Así resulta que, apoyándose en la existencia de entes autónomos y empresariales, políticamente y por alguna doctrina, la figura del directivo se identifica con el de la empresa y ya no existe formalmente un cuerpo directivo y lo que existe es un conglomerado de puestos políticos y de libre designación cuya competencia no está previamente comprobada.

De nuevo me detengo, para tratar ya la cuestión con advenimiento de las Comunidades Autónomas y el predominio de lo político. Seguiré


lunes, 25 de abril de 2022

¿CRÍSIS DE LA ADMINISTRACIÓN Y FUNCIÓN PÚBLICA? II

 
En la anterior entrada dejaba para otro día el adentrarme en los cuerpos funcionariales, realmente en los funcionarios públicos. Y hay que conectar el tema con lo ya tratado de la mala administración y de la intervención necesaria en las políticas públicas. En una palabra quiero que quede claro que la función pública es gestión y poder ya que ella es el elemento principal de la Administración pública.

Pregunto en general y para mí mismo, si la función pública está en crisis y me obligo a un repaso histórico de lo que mi memoria y experiencia retienen. Y confieso que la idea de escribir sobre el tema de estas entradas vino por recordar la comunicación efectuada por mí en el III Congreso del Cuerpo General Técnico de la Administración Civil del Estado, hoy Cuerpo Superior de Administradores Civiles del Estado, celebrado en Oviedo y venía a guardar conexión con la LOAPA, que quedo en simple Ley de Proceso Autonómico. Es decir del proyecto desapareció el rango de ley Orgánica, llamada a formar parte del bloque constitucional, y su carácter de ley de armonización, tipo de leyes que permanece en el limbo como solución de problemas vigentes.

Sobre la función pública, he escrito mucho en este blog y sobre los cuerpos de funcionarios también y la comunicación antes mencionada figura aquí y en posteriores entradas. El citado cuerpo, en el que la administración general y en general es su función y materia de estudio, conecta no sólo con el derecho sino también con la Ciencia de la Administración, de tal modo que el primer catedrático de esta materia en España, D. Mariano Baena del Alcázar provenía del mismo y del de Catedráticos de Universidad en la materia de Derecho Administrativo. Así este cuerpo superior general incluye en sus tareas de gestión la de la organización administrativa. Por todo ello, existía preocupación en general sobre el destino del Cuerpo e interés por el desarrollo en las Autonomías y de esto más o menos traté en la Comunicación y al respecto destaco lo que dije entonces y sigo ocupándome en el Blog, mas las políticas públicas, cuya idea entonces empezaba a configurar el citado Catedrático  y  señalar su relación con la gestión administrativa superior.

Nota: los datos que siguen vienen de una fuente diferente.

-- ==== Sys2Proof/WellFormed.lean ====
section
/-! DEFINITION. Which terms of `Instr` stand for a word of the opcode map. Every field's range is its type's; the one
check left is decode priority in group 0 (spec/30_encoding.md R77): `0NNN` with `NNN` = 0x0E0 or 0x0EE is `00E0` or
`00EE`, so it is no `SYS`. -/

namespace Sys2Proof

/-- `i` is an instruction of the opcode map under its own name (R76, R77). -/
def Instr.wf : Instr → Bool
  | .sys nnn => nnn != 0x0E0 && nnn != 0x0EE
  | .cls | .ret | .jp _ | .call _ | .seImm _ _ | .sneImm _ _ | .seReg _ _ _ | .ldImm _ _ | .addImm _ _
  | .ldReg _ _ | .orReg _ _ | .andReg _ _ | .xorReg _ _ | .addReg _ _ | .subReg _ _ | .shrReg _ _
  | .subnReg _ _ | .shlReg _ _ | .sneReg _ _ _ | .ldI _ | .jpV0 _ | .rnd _ _ | .drw _ _ _ | .skp _ | .sknp _
  | .ldVxDt _ | .ldVxK _ | .ldDtVx _ | .ldStVx _ | .addI _ | .ldF _ | .ldB _ | .storeRegs _ | .loadRegs _ => true

end Sys2Proof
end

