-- ==== Sys2Proof/Machine/Flow.lean ====
section
/-! DEFINITION. Control flow (spec/40_flow.md). On entry PC holds `PC_fetch + 2` (R16, R70). -/

namespace Sys2Proof.Machine

/-- `0NNN`: nothing (R91). -/
def execSys (_nnn : Addr12) (s : State) : Result := .next s

/-- `1NNN`: `PC <- NNN` (R92). -/
def execJp (nnn : Addr12) (s : State) : Result := .next (s.setPc (target nnn))

/-- `2NNN` (R93): the push, and the jump unless the session's overflow policy rejects the push (D3; log 5). -/
def execCall (nnn : Addr12) (s : State) : Result :=
  .next (match push s.pc s with
    | some t => t.setPc (target nnn)
    | none => s)

/-- `00EE` (R94). On an empty stack nothing happens: PC stays `PC_fetch + 2` (the spec's D4; log 6). -/
def execRet (s : State) : Result :=
  match pop s with
  | some (a, t) => .next (t.setPc a)
  | none => .next s

/-- `3XNN`: skip if `V[X] = NN` (R95). -/
def execSeImm (x : Nibble) (nn : Byte) (s : State) : Result := .next (skipIf (s.getV x == nn) s)

/-- `4XNN`: skip if `V[X] != NN` (R96). -/
def execSneImm (x : Nibble) (nn : Byte) (s : State) : Result := .next (skipIf (s.getV x != nn) s)

/-- `5XYN`: skip if `V[X] = V[Y]` (R97); the low nibble is ignored (R79, the spec's D10; log 17). -/
def execSeReg (x y _n : Nibble) (s : State) : Result := .next (skipIf (s.getV x == s.getV y) s)

/-- `9XYN`: skip if `V[X] != V[Y]` (R98); the low nibble is ignored (R79, the spec's D10; log 17). -/
def execSneReg (x y _n : Nibble) (s : State) : Result := .next (skipIf (s.getV x != s.getV y) s)

/-- `BNNN`: `PC <- V[0] + NNN` (R99). -/
def execJpV0 (nnn : Addr12) (s : State) : Result := .next (s.setPc (widen (s.getV 0) + target nnn))

end Sys2Proof.Machine
end

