-- ==== Sys2Proof/Machine/Immediate.lean ====
section
/-! DEFINITION. Immediate and random instructions (spec/41_immediate.md). They write `V[X]` and no flag (R110). -/

namespace Sys2Proof.Machine

/-- `6XNN`: `V[X] <- NN` (R111). -/
def execLdImm (x : Nibble) (nn : Byte) (s : State) : Result := .next (s.setV x nn)

/-- `7XNN`: `V[X] <- (V[X] + NN) mod 256`, no carry (R112). -/
def execAddImm (x : Nibble) (nn : Byte) (s : State) : Result := .next (s.setV x (s.getV x + nn))

/-- `Draw8()`: a fresh free value, and the state in which it is spent (R42; log 14). -/
def draw8 (s : State) : Byte × State := (Config.draw s.draws, { s with draws := s.draws + 1 })

/-- `CXNN`: `V[X] <- Draw8() & NN` (R113). -/
def execRnd (x : Nibble) (nn : Byte) (s : State) : Result := .next ((draw8 s).2.setV x ((draw8 s).1 &&& nn))

end Sys2Proof.Machine
end

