-- ==== Sys2Proof/Machine/KeypadTimers.lean ====
section
/-! DEFINITION. Keypad and timer instructions (spec/45_keypad_timers.md). -/

namespace Sys2Proof.Machine

/-- `EX9E`: skip if the key is down (R171). -/
def execSkp (x : Nibble) (s : State) : Result := .next (skipIf (s.keyDown (keyOperand s x)) s)

/-- `EXA1`: skip if the key is up (R172). -/
def execSknp (x : Nibble) (s : State) : Result := .next (skipIf (!s.keyDown (keyOperand s x)) s)

/-- `FX0A`: wait for a key press and its release (R173, the spec's D8; log 11). While it waits, PC returns to the
instruction itself. -/
def execLdVxK (x : Nibble) (s : State) : Result :=
  match s.waitKey with
  | none =>
    match lowestDown s with
    | some k => .next (rewindPc { s with waitKey := some k })
    | none => .next (rewindPc s)
  | some k =>
    if s.keyDown k then .next (rewindPc s)
    else .next ({ s with waitKey := none }.setV x (k.setWidth 8))

/-- `FX07`: `V[X] <- DT` (R174). -/
def execLdVxDt (x : Nibble) (s : State) : Result := .next (s.setV x s.dt)

/-- `FX15`: `DT <- V[X]` (R175). -/
def execLdDtVx (x : Nibble) (s : State) : Result := .next { s with dt := s.getV x }

/-- `FX18`: `ST <- V[X]` (R176). -/
def execLdStVx (x : Nibble) (s : State) : Result := .next { s with st := s.getV x }

end Sys2Proof.Machine
end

Decía en esta Comunicación: En el ámbito de lo organizativo, no sólo es el derecho lo aplicable sino la denominada Ciencia de la Administración, y en él destacaría la actividad y funciones en los siguientes órdenes: a) Funciones de racionalización y de estudio y análisis de la organización administrativa y sus estructuras, formales o informales, para su eficacia y reforma consiguiente. B) Dirección y responsabilidad de las grandes unidades administrativas. C) Especial desarrollo de funciones en los ámbitos de Administración de Personal y de la Administración Financiera.
Finalmente, hay que resaltar, además, que el Cuerpo Técnico de Administración Civil, la mayor parte de sus miembros, se halla en contacto directo con el escalón político de la Administración del Estado, si no es que conforman parte de dicho escalón, cuyo inicio hoy parte de las Direcciones Generales.

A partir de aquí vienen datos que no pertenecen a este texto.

theorem test_decode_alu :
    decode 0x8120 = .ok (.ldReg 0x1 0x2) ∧ decode 0x8121 = .ok (.orReg 0x1 0x2) ∧
    decode 0x8122 = .ok (.andReg 0x1 0x2) ∧ decode 0x8123 = .ok (.xorReg 0x1 0x2) ∧
    decode 0x8AB4 = .ok (.addReg 0xA 0xB) ∧ decode 0x8AC5 = .ok (.subReg 0xA 0xC) ∧
    decode 0x8126 = .ok (.shrReg 0x1 0x2) ∧ decode 0x8127 = .ok (.subnReg 0x1 0x2) ∧
    decode 0x812E = .ok (.shlReg 0x1 0x2) := by decide

theorem test_decode_index :
    decode 0xA300 = .ok (.ldI 0x300) ∧ decode 0xF21E = .ok (.addI 0x2) ∧ decode 0xF029 = .ok (.ldF 0x0) ∧
    decode 0xFA33 = .ok (.ldB 0xA) ∧ decode 0xF255 = .ok (.storeRegs 0x2) ∧ decode 0xFF65 = .ok (.loadRegs 0xF) := by
  decide

theorem test_decode_display : decode 0x00E0 = .ok .cls ∧ decode 0xD015 = .ok (.drw 0x0 0x1 0x5) := by decide

theorem test_decode_keypad_timers :
    decode 0xE19E = .ok (.skp 0x1) ∧ decode 0xE1A1 = .ok (.sknp 0x1) ∧ decode 0xFB07 = .ok (.ldVxDt 0xB) ∧
    decode 0xF30A = .ok (.ldVxK 0x3) ∧ decode 0xFA15 = .ok (.ldDtVx 0xA) ∧ decode 0xF118 = .ok (.ldStVx 0x1) := by
  decide

/-- Section 2.1: the unassigned words. -/
theorem test_decode_unassigned :
    decode 0x8128 = .error .aluSelector ∧ decode 0x812F = .error .aluSelector ∧
    decode 0xE1FF = .error .keySelector ∧ decode 0xF1FF = .error .miscSelector ∧
    decode 0xF100 = .error .miscSelector := by decide

theorem test_decodeTableWord : decodeTableWord 16 0xD015 = some (.drw 0x0 0x1 0x5) ∧ decodeTableWord 16 0x8128 = none := by
  decide

/-! ### One step on a small state -/

/-- The state after the load of an empty image, with the parameters' values of R11. -/
def base (variant : Variant) : State := State.start specParameters variant

/-- Registers set. -/
def withV (s : State) : List (Nibble × Byte) → State
  | [] => s
  | e :: es => withV (s.setV e.1 e.2) es

/-- Bytes stored. -/
def withBytes (s : State) (a : Nat) : List Byte → State
  | [] => s
  | b :: bs => withBytes (s.writeByte a b) (a + 1) bs

/-- What one step of the word `w` at PC leaves, seen through `f`. -/
def seen {α : Type} (f : State → α) (w : Nat) (s : State) : Option α :=
  match step (s.withFetchWord 16 w) with
  | .next t => some (f t)
  | .fault _ => none
  | .refused _ => none

/-- A register and the flag register. -/
def vAndF (x : Nibble) (s : State) : Byte × Byte := (s.getV x, s.getV 0xF)

/-- Section 2.1: PC = FFF fetches MEM[FFF] and MEM[000], the font byte F0. -/
theorem test_fetch_wraps : (match step ({ base .baseline with pc := 0xFFF }.writeByte 0xFFF 0x12) with
    | .next t => some t.pc | _ => none) = some 0x2F0 := by decide
/-- Section 2.1: an odd PC fetches like any other. -/
theorem test_fetch_odd : seen State.pc 0x1234 { base .baseline with pc := 0x201 } = some 0x234 := by decide
/-- Section 2.1: an unassigned word. -/
theorem test_unassigned : seen (fun t => (t.pc, t.getV 1)) 0x8128 (withV (base .baseline) [(1, 7)]) = some (0x202, 7) := by decide
/-- R91's example. -/
theorem test_sys : seen State.pc 0x0123 (base .baseline) = some 0x202 := by decide
/-- Section 2.2. -/
theorem test_jp : seen State.pc 0x1200 (base .baseline) = some 0x200 := by decide
theorem test_call : seen (fun t => (t.pc, t.sp, t.stack[0])) 0x2300 { base .baseline with pc := 0x204 } =
    some (0x300, 1, 0x206) := by decide
theorem test_call_full : seen (fun t => (t.pc, t.sp, t.stack[11])) 0x2400 { base .baseline with pc := 0x300, sp := 12 } =
    some (0x302, 12, 0) := by decide
theorem test_call_full_dropOldest : seen (fun t => (t.pc, t.sp, t.stack[0], t.stack[11])) 0x2400
    { base .baseline with pc := 0x300, sp := 12, overflow := .dropOldest,
                          stack := (base .baseline).stack.set 1 0x206 } = some (0x400, 12, 0x206, 0x302) := by decide
theorem test_ret : seen (fun t => (t.pc, t.sp)) 0x00EE
    { base .baseline with pc := 0x302, sp := 1, stack := (base .baseline).stack.set 0 0x206 } = some (0x206, 0) := by decide
theorem test_ret_empty : seen (fun t => (t.pc, t.sp)) 0x00EE { base .baseline with pc := 0x302 } = some (0x304, 0) := by decide
theorem test_seImm_taken_at_top : seen State.pc 0x3F00 { base .baseline with pc := 0xFFE } = some 0x1002 := by decide
theorem test_seImm_not_taken : seen State.pc 0x3A05 (withV (base .baseline) [(0xA, 6)]) = some 0x202 := by decide
theorem test_sneImm : seen State.pc 0x4A05 (withV (base .baseline) [(0xA, 6)]) = some 0x204 := by decide
theorem test_seReg_low_nibble : seen State.pc 0x5121 (withV (base .baseline) [(1, 0x33), (2, 0x33)]) = some 0x204 := by decide
theorem test_sneReg : seen State.pc 0x9120 (withV (base .baseline) [(1, 0x33), (2, 0x34)]) = some 0x204 := by decide
theorem test_jpV0 : seen State.pc 0xBFFF (withV (base .extended) [(0, 2)]) = some 0x1001 := by decide
/-- Section 2.3. -/
theorem test_ldImm : seen (State.getV · 0xF) 0x6FAA (base .baseline) = some 0xAA := by decide
theorem test_addImm_no_carry : seen (vAndF 0xA) 0x7A01 (withV (base .baseline) [(0xA, 0xFF), (0xF, 0x55)]) =
    some (0x00, 0x55) := by decide
theorem test_rnd_spends_a_draw : seen State.draws 0xC30F (base .baseline) = some 1 := by decide
/-- Section 2.4. -/
theorem test_ldReg : seen (vAndF 1) 0x8120 (withV (base .baseline) [(1, 0x12), (2, 0x34), (0xF, 0x55)]) =
    some (0x34, 0x55) := by decide
theorem test_or_flag_register : seen (State.getV · 0xF) 0x8F11 (withV (base .baseline) [(0xF, 0x0C), (1, 3)]) = some 0 := by decide
theorem test_or_extended : seen (vAndF 1) 0x8121 (withV (base .extended) [(1, 0xF0), (2, 0x0F), (0xF, 0x55)]) =
    some (0xFF, 0x55) := by decide
theorem test_and : seen (vAndF 1) 0x8122 (withV (base .baseline) [(1, 0xF0), (2, 0x3C), (0xF, 0x55)]) =
    some (0x30, 0) := by decide
theorem test_xor : seen (vAndF 1) 0x8123 (withV (base .extended) [(1, 0xF0), (2, 0x3C), (0xF, 0x55)]) =
    some (0xCC, 0x55) := by decide
theorem test_add_carry : seen (vAndF 1) 0x8124 (withV (base .baseline) [(1, 0xFF), (2, 0xFF)]) = some (0xFE, 1) := by decide
theorem test_add_flag_register : seen (State.getV · 0xF) 0x8F14 (withV (base .baseline) [(0xF, 0x10), (1, 1)]) = some 0 := by decide
theorem test_sub_borrow : seen (vAndF 1) 0x8125 (withV (base .baseline) [(1, 3), (2, 5)]) = some (0xFE, 0) := by decide
theorem test_sub_equal : seen (vAndF 1) 0x8125 (withV (base .baseline) [(1, 5), (2, 5)]) = some (0, 1) := by decide
theorem test_shr_baseline : seen (vAndF 1) 0x8126 (withV (base .baseline) [(1, 0xFF), (2, 5)]) = some (2, 1) := by decide
theorem test_shr_extended : seen (vAndF 1) 0x8126 (withV (base .extended) [(1, 4), (2, 3)]) = some (2, 0) := by decide
theorem test_subn : seen (vAndF 1) 0x8127 (withV (base .baseline) [(1, 5), (2, 3)]) = some (0xFE, 0) := by decide
theorem test_subn_flag_register : seen (State.getV · 0xF) 0x8F17 (withV (base .baseline) [(0xF, 1), (1, 3)]) = some 1 := by decide
theorem test_shl_baseline : seen (vAndF 1) 0x812E (withV (base .baseline) [(1, 0x80), (2, 0x40)]) = some (0x80, 0) := by decide
theorem test_shl_extended : seen (vAndF 1) 0x812E (withV (base .extended) [(1, 0xFF), (2, 0)]) = some (0xFE, 1) := by decide
/-- Section 2.5. -/
theorem test_ldI : seen State.i 0xA123 { base .baseline with i := 0xFFFF } = some 0x123 := by decide
theorem test_addI_no_flag : seen (fun t => (t.i, t.getV 0xF)) 0xF21E
    { withV (base .baseline) [(2, 2), (0xF, 0x55)] with i := 0xFFF } = some (0x1001, 0x55) := by decide
theorem test_addI_wraps : seen State.i 0xF21E { withV (base .baseline) [(2, 1)] with i := 0xFFFF } = some 0 := by decide
theorem test_ldF : seen State.i 0xF029 (withV (base .baseline) [(0, 0xFF)]) = some 0x4FB := by decide
theorem test_ldB : seen (fun t => (t.readByte 0x300, t.readByte 0x301, t.readByte 0x302)) 0xFA33
    { withV (base .baseline) [(0xA, 0x7B)] with i := 0x300 } = some (1, 2, 3) := by decide
theorem test_ldB_wraps : seen (fun t => (t.readByte 0xFFE, t.readByte 0xFFF, t.readByte 0x000)) 0xFA33
    { withV (base .baseline) [(0xA, 0x64)] with i := 0xFFE } = some (1, 0, 0) := by decide
theorem test_storeRegs_wraps : seen (fun t => (t.readByte 0xFFF, t.readByte 0x000, t.readByte 0x001, t.i)) 0xF355
    { withV (base .baseline) [(0, 0x11), (1, 0x22), (2, 0x33), (3, 0x44)] with i := 0xFFE } =
    some (0x22, 0x33, 0x44, 0x1002) := by decide
theorem test_storeRegs_extended : seen (fun t => (t.readByte 0x302, t.i)) 0xF255
    { withV (base .extended) [(2, 0x0C)] with i := 0x300 } = some (0x0C, 0x300) := by decide
theorem test_loadRegs : seen (fun t => (t.getV 0, t.getV 2, t.getV 3, t.i)) 0xF265
    { withBytes (base .baseline) 0x300 [1, 2, 3, 4] with i := 0x300 } = some (1, 3, 0, 0x303) := by decide
theorem test_loadRegs_extended : seen (fun t => (t.getV 0xF, t.i)) 0xFF65
    { withBytes (base .extended) 0x30E [0xE, 0xF] with i := 0x300 } = some (0xF, 0x300) := by decide
/-- Section 2.6. -/
theorem test_cls : seen (fun t => (pixel t.disp 3 2, t.getV 0xF)) 0x00E0
    { withV (base .baseline) [(0xF, 0x55)] with disp := togglePixel Display.off 3 2 } = some (false, 0x55) := by decide
theorem test_drw_clips_right : seen (fun t => (pixel t.disp 62 0, pixel t.disp 63 0, pixel t.disp 0 0, t.getV 0xF)) 0xD011
    { withV (withBytes (base .baseline) 0x300 [0xFF]) [(0, 0x3E), (0xF, 0x55)] with i := 0x300 } =
    some (true, true, false, 0) := by decide
theorem test_drw_collides_in_second_row : seen (fun t => (pixel t.disp 0 0, pixel t.disp 0 1, t.getV 0xF)) 0xD012
    { withBytes (base .baseline) 0x300 [0x80, 0x80] with i := 0x300, disp := togglePixel Display.off 0 1 } =
    some (true, false, 1) := by decide
/-- Section 2.7. -/
theorem test_skp_masks : seen State.pc 0xE19E (setKey 7 true (withV (base .baseline) [(1, 0x17)])) = some 0x204 := by decide
theorem test_sknp : seen State.pc 0xE1A1 (setKey 5 true (withV (base .baseline) [(1, 5)])) = some 0x202 := by decide
theorem test_ldVxK_lowest : seen (fun t => (t.pc, t.waitKey)) 0xF30A (setKey 9 true (setKey 2 true (base .baseline))) =
    some (0x200, some 2) := by decide
theorem test_ldVxK_release : seen (fun t => (t.pc, t.waitKey, t.getV 3)) 0xF30A
    { setKey 9 true (base .baseline) with waitKey := some 2 } = some (0x202, none, 2) := by decide
theorem test_ldVxDt : seen (State.getV · 5) 0xF507 { base .baseline with dt := 0x3C } = some 0x3C := by decide
theorem test_ldDtVx : seen State.dt 0xF515 (withV (base .baseline) [(5, 0xFF)]) = some 0xFF := by decide
theorem test_ldStVx_tone : seen (fun t => (t.st, tone t)) 0xF518 (withV (base .baseline) [(5, 1)]) = some (1, true) := by decide
theorem test_tick : ((tick { base .baseline with dt := 0xFF, st := 1 }).dt, tone (tick { base .baseline with st := 1 }),
    (tick (base .baseline)).dt) = (0xFE, false, 0) := by decide
/-- Section 2.7, a tick during an `FX0A` stall, as the schedule's next turn. -/
theorem test_tick_during_wait : seen (fun t => (t.dt, t.pc, t.schedule)) 0xF30A
    { base .baseline with dt := 2, schedule := [[.tick], []] } = some (1, 0x200, [[]]) := by decide
/-- R207 with IPF = 2 and IPF = 0. -/
theorem test_referenceSchedule :
    referenceSchedule 2 [] [[], [(7, true)]] = [[], [], [.tick], [], [.tick, .setKey 7 true]] ∧
    referenceSchedule 0 [] [[], []] = [[.tick, .tick]] := by decide
/-- Section 2.8, the image of section 1.1. -/
theorem test_load : (match load specParameters .extended (some [0x00, 0xE0, 0x60, 0x05]) with
    | .next t => some (t.readByte 0x201, t.readByte 0x203, t.readByte 0x204, t.readByte 0x04F, t.pc, t.variant)
    | _ => none) = some (0xE0, 0x05, 0, 0x80, 0x200, .extended) := by
  rw [load_of_fits _ _ _ (by decide)]
  simp only [startSession_readByte]
  decide
theorem test_load_parameters :
    (match load { specParameters with font := Vector.replicate 80 0x7E, stackOverflowPolicy := .dropOldest } .baseline
        (some [0x12]) with
    | .next t => some (t.readByte 0x04F, t.readByte 0x050, t.readByte 0x200, t.overflow)
    | _ => none) = some (0x7E, 0, 0x12, .dropOldest) := by
  rw [load_of_fits _ _ _ (by decide)]
  simp only [startSession_readByte]
  decide
theorem test_load_unreadable : (match load specParameters .baseline none with | .fault e => some e | _ => none) =
    some .imageUnreadable := by decide
theorem test_reset_wf : State.reset.mem.wf = true := by decide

Y venia a finalizar así: Pero el cambio autonómico, debe implicar también cambios en la estructura corporativa y en su estructura de poder, la Administración Central ya no está centralizada y el poder corporativo deberá descentralizarse. Autonomías, Delegaciones de Gobierno y Gobiernos Civiles serán  los núcleos en que dicho poder corporativo tendrá que diluirse.
En el momento actual, en las Autonomías, las transferencias y la incorporación a puestos de libre designación determinarán la presencia en las mismas del Cuerpo Técnico. En la Administración Central, Ministerios y Organismos periféricos y en sus puestos superiores constituirán el ámbito de funciones del Cuerpo. En una y otra Administración, en su coordinación y efectividad, la profesionalidad del Cuerpo Técnico debe suponer un factor esencial.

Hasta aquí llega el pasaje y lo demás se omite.